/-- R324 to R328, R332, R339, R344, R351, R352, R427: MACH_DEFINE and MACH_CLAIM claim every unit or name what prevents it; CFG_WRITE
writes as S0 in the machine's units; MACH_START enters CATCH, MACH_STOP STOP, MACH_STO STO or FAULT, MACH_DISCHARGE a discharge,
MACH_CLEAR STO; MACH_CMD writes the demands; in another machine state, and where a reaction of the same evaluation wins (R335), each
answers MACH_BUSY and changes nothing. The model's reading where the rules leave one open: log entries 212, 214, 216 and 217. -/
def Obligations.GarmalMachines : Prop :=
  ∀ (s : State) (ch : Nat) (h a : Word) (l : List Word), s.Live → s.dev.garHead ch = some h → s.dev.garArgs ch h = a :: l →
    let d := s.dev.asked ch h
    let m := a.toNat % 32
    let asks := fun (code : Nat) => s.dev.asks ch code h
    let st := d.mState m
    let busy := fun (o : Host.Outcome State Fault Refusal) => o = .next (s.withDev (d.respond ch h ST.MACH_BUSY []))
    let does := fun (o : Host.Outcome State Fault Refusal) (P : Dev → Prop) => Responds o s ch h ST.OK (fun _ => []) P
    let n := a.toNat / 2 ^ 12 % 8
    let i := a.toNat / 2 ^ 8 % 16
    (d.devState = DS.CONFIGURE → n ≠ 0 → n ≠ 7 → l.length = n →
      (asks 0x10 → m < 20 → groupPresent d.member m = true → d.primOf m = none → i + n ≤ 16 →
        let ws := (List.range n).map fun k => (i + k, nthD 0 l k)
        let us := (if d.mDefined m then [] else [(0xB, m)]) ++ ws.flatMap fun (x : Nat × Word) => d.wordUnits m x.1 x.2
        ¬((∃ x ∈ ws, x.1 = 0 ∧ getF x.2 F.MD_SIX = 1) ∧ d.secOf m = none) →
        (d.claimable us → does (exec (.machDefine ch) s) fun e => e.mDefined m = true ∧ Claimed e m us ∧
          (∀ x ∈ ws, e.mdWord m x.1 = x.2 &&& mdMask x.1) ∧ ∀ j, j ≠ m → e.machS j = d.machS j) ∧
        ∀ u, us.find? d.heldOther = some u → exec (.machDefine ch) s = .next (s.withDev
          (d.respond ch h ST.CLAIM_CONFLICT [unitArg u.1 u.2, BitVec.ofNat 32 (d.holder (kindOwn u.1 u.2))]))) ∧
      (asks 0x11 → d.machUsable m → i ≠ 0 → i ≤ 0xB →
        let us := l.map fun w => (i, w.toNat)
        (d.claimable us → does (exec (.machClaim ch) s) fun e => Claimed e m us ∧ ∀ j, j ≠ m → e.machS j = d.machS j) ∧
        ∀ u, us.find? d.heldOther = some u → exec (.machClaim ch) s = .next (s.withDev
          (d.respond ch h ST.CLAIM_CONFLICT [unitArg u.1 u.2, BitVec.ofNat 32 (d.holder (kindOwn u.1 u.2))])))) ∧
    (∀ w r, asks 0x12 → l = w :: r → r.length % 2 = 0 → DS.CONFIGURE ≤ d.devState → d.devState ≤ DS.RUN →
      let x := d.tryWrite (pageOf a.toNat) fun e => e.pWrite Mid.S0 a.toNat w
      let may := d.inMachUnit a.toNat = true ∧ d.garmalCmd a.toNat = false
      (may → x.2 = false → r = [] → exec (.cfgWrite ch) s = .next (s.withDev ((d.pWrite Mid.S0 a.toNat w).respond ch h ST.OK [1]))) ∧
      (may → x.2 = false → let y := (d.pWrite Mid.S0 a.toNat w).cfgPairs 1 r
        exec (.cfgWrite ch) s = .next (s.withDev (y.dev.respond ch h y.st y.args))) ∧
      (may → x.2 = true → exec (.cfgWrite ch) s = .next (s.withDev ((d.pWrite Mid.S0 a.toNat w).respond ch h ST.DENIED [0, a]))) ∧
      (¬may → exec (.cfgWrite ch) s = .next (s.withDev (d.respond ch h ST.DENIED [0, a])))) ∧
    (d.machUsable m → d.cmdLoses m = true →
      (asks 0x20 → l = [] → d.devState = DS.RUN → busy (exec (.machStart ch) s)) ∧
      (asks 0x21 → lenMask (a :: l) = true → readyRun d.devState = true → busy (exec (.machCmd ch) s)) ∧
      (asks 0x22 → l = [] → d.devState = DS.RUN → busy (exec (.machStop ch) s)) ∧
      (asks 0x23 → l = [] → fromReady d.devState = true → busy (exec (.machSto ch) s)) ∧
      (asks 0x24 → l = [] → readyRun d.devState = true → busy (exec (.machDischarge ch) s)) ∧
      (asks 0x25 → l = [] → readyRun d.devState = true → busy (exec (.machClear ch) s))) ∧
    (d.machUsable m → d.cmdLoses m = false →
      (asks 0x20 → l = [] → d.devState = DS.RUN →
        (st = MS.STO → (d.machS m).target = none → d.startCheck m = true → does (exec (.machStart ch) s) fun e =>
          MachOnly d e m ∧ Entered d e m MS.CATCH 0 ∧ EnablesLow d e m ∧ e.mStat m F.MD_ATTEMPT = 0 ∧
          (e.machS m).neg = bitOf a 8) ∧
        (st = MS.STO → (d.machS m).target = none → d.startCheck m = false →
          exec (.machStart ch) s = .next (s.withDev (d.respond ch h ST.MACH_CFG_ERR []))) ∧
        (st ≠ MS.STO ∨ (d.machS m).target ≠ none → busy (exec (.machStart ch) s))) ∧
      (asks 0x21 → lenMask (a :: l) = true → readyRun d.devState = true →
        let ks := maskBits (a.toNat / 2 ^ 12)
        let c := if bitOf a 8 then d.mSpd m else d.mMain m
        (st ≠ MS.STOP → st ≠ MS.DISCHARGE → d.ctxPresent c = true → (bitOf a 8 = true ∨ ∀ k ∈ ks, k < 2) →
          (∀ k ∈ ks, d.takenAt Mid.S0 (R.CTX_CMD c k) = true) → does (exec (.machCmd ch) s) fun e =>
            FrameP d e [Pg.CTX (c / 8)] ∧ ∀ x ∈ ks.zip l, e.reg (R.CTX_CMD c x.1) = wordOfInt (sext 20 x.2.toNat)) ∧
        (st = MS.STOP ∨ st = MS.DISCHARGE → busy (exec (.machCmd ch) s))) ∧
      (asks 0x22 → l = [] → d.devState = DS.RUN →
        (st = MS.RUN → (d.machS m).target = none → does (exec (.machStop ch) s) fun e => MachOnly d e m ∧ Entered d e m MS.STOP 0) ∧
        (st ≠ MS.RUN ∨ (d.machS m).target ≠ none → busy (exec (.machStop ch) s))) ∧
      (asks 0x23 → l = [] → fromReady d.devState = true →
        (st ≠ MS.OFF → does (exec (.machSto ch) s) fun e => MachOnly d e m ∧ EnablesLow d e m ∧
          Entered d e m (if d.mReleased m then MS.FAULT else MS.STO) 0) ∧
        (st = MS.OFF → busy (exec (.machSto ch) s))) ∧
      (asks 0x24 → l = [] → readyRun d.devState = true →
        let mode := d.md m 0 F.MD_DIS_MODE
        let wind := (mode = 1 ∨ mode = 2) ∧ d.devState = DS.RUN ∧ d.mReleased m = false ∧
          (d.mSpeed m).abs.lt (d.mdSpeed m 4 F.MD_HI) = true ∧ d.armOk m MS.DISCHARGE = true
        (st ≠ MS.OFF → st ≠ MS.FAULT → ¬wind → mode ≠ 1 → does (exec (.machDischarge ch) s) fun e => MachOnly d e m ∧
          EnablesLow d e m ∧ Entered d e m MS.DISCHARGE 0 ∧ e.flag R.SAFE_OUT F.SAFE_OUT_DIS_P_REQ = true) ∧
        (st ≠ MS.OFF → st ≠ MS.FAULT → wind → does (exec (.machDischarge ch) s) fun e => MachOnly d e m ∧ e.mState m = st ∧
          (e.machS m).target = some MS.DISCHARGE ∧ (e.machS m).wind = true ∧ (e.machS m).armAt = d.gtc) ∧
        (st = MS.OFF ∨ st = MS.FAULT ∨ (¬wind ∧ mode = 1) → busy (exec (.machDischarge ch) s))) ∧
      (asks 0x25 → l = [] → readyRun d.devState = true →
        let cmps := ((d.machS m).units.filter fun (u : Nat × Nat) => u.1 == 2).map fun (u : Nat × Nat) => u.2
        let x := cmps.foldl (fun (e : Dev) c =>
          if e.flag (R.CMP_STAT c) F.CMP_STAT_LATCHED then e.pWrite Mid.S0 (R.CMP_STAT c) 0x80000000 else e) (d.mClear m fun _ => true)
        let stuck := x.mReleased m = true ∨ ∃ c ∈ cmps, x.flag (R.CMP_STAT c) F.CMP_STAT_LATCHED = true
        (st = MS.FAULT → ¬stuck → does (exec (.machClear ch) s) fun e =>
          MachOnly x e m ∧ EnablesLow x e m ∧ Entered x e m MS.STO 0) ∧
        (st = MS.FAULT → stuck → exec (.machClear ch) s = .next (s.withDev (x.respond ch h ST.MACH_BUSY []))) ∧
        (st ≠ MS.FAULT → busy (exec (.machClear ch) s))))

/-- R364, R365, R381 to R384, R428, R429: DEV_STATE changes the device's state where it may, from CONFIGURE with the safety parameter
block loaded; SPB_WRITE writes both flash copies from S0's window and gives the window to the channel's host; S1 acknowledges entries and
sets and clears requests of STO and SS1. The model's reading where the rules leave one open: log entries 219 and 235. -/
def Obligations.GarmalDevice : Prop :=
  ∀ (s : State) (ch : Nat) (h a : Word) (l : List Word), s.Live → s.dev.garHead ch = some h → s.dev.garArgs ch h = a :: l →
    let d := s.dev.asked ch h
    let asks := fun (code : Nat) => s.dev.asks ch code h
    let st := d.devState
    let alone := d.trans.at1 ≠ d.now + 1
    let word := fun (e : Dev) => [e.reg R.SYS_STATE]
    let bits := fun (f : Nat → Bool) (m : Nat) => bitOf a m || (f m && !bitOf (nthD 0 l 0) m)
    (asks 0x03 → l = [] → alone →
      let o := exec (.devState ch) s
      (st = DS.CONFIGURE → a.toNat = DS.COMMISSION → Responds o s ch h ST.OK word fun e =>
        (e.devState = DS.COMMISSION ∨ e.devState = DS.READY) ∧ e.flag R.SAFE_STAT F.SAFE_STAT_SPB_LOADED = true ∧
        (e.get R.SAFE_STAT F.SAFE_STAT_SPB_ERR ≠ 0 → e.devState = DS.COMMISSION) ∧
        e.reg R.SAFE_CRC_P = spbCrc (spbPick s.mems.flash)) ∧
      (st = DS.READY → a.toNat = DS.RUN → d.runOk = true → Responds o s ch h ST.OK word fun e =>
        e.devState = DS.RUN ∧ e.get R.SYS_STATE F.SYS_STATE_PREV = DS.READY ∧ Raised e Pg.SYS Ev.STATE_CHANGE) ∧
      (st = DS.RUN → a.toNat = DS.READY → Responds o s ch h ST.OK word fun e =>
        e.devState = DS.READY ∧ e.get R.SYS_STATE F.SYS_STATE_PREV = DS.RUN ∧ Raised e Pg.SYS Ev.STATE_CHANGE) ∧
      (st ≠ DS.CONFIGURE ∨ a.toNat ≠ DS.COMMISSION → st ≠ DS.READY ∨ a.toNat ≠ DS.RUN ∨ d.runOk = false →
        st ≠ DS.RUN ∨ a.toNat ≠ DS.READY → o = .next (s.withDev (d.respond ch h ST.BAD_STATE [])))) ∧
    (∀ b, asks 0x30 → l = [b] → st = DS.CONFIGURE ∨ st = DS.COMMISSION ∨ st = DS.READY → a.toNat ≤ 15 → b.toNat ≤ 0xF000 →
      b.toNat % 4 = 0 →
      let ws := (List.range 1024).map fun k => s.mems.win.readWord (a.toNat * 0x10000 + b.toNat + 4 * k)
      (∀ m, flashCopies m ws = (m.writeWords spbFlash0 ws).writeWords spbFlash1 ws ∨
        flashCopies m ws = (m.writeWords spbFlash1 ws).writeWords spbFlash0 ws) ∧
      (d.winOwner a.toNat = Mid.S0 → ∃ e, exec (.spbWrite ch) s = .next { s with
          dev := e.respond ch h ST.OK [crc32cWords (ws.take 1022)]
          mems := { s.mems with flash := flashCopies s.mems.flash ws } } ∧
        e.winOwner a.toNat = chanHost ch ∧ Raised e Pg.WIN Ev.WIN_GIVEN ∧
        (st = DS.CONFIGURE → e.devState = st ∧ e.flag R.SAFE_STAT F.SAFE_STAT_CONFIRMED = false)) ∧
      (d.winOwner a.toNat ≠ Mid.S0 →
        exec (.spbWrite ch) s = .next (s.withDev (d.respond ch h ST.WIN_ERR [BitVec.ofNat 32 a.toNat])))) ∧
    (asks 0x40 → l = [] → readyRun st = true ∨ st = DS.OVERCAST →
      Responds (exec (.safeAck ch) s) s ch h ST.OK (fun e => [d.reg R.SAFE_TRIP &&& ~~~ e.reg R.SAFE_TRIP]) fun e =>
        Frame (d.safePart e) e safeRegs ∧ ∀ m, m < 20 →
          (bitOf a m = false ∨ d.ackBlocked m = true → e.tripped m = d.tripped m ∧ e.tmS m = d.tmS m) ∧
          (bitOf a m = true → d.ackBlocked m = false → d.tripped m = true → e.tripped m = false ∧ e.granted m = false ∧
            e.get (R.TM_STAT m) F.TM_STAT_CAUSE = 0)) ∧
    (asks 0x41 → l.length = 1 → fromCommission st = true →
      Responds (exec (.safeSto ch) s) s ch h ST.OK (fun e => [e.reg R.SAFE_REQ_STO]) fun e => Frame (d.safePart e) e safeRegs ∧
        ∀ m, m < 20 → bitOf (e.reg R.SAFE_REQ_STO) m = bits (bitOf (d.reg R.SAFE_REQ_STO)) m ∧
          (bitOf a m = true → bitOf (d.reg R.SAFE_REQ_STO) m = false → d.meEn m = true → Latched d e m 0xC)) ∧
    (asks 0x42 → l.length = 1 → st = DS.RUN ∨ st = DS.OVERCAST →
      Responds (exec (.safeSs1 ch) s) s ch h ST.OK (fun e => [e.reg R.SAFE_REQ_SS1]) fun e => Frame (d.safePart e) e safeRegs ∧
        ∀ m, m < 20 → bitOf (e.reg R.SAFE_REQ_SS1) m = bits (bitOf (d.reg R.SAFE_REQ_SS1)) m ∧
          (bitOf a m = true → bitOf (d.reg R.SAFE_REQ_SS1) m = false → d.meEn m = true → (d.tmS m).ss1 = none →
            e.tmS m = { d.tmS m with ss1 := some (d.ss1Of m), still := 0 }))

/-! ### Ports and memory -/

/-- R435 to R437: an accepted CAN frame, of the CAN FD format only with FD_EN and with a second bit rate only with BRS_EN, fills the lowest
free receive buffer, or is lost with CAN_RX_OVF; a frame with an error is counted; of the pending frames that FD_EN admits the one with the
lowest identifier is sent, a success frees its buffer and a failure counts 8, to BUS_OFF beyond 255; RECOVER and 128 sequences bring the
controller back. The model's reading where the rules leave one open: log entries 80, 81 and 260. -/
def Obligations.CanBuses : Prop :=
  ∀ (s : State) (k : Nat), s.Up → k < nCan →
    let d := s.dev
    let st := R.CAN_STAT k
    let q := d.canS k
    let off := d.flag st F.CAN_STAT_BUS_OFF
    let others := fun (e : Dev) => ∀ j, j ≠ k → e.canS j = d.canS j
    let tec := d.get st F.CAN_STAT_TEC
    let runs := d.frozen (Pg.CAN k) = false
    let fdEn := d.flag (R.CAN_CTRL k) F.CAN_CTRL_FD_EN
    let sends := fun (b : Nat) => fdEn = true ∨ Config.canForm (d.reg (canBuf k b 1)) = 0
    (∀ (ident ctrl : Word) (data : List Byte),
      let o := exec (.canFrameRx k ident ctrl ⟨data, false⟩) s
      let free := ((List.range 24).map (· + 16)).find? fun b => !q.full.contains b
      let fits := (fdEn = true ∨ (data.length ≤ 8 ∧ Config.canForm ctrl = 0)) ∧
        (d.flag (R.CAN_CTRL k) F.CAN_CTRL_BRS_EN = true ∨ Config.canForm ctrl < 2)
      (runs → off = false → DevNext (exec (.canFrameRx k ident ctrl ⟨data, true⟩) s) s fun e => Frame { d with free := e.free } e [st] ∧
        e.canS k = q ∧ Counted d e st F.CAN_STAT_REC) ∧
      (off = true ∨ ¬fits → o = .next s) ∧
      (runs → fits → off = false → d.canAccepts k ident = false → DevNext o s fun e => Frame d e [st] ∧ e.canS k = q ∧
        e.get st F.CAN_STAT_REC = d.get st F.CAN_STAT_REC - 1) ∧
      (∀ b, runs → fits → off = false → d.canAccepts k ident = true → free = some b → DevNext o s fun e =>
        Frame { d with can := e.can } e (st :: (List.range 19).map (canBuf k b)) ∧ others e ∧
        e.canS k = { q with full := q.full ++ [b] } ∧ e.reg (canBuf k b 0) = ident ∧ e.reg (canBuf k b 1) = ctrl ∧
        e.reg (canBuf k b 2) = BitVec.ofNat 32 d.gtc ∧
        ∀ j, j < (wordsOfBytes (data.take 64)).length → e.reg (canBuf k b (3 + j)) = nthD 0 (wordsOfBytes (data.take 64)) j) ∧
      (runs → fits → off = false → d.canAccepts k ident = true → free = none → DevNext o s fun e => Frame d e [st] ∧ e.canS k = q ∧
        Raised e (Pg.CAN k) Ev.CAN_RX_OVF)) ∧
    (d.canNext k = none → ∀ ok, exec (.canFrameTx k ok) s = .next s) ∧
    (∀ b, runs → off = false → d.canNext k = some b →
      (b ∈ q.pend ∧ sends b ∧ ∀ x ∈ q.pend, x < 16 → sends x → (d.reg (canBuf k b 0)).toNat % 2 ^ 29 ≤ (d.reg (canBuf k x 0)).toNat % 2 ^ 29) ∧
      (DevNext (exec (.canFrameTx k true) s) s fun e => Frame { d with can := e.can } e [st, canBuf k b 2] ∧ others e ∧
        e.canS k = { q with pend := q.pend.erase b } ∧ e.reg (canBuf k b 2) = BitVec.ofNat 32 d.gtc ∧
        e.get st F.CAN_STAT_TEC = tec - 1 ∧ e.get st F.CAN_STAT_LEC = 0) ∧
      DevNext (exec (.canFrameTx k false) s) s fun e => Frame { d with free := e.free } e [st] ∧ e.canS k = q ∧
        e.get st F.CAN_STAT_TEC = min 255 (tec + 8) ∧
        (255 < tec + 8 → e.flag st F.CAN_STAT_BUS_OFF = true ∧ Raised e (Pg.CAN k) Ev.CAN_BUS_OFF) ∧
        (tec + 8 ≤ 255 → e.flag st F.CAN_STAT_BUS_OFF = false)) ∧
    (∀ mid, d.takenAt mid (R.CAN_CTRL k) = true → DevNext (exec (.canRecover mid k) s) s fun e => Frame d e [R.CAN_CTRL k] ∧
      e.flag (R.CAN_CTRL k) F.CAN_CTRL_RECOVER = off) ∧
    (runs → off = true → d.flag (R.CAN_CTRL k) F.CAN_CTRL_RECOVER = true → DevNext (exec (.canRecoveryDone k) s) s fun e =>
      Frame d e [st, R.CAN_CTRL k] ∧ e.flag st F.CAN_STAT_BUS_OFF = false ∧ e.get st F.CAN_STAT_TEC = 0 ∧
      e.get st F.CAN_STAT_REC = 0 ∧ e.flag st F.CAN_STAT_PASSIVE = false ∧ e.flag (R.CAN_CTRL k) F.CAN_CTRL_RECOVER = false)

== Required work ==
Find each line above with the string "length", then report how many there are. Write only the number.

== Response to the exercise ==
6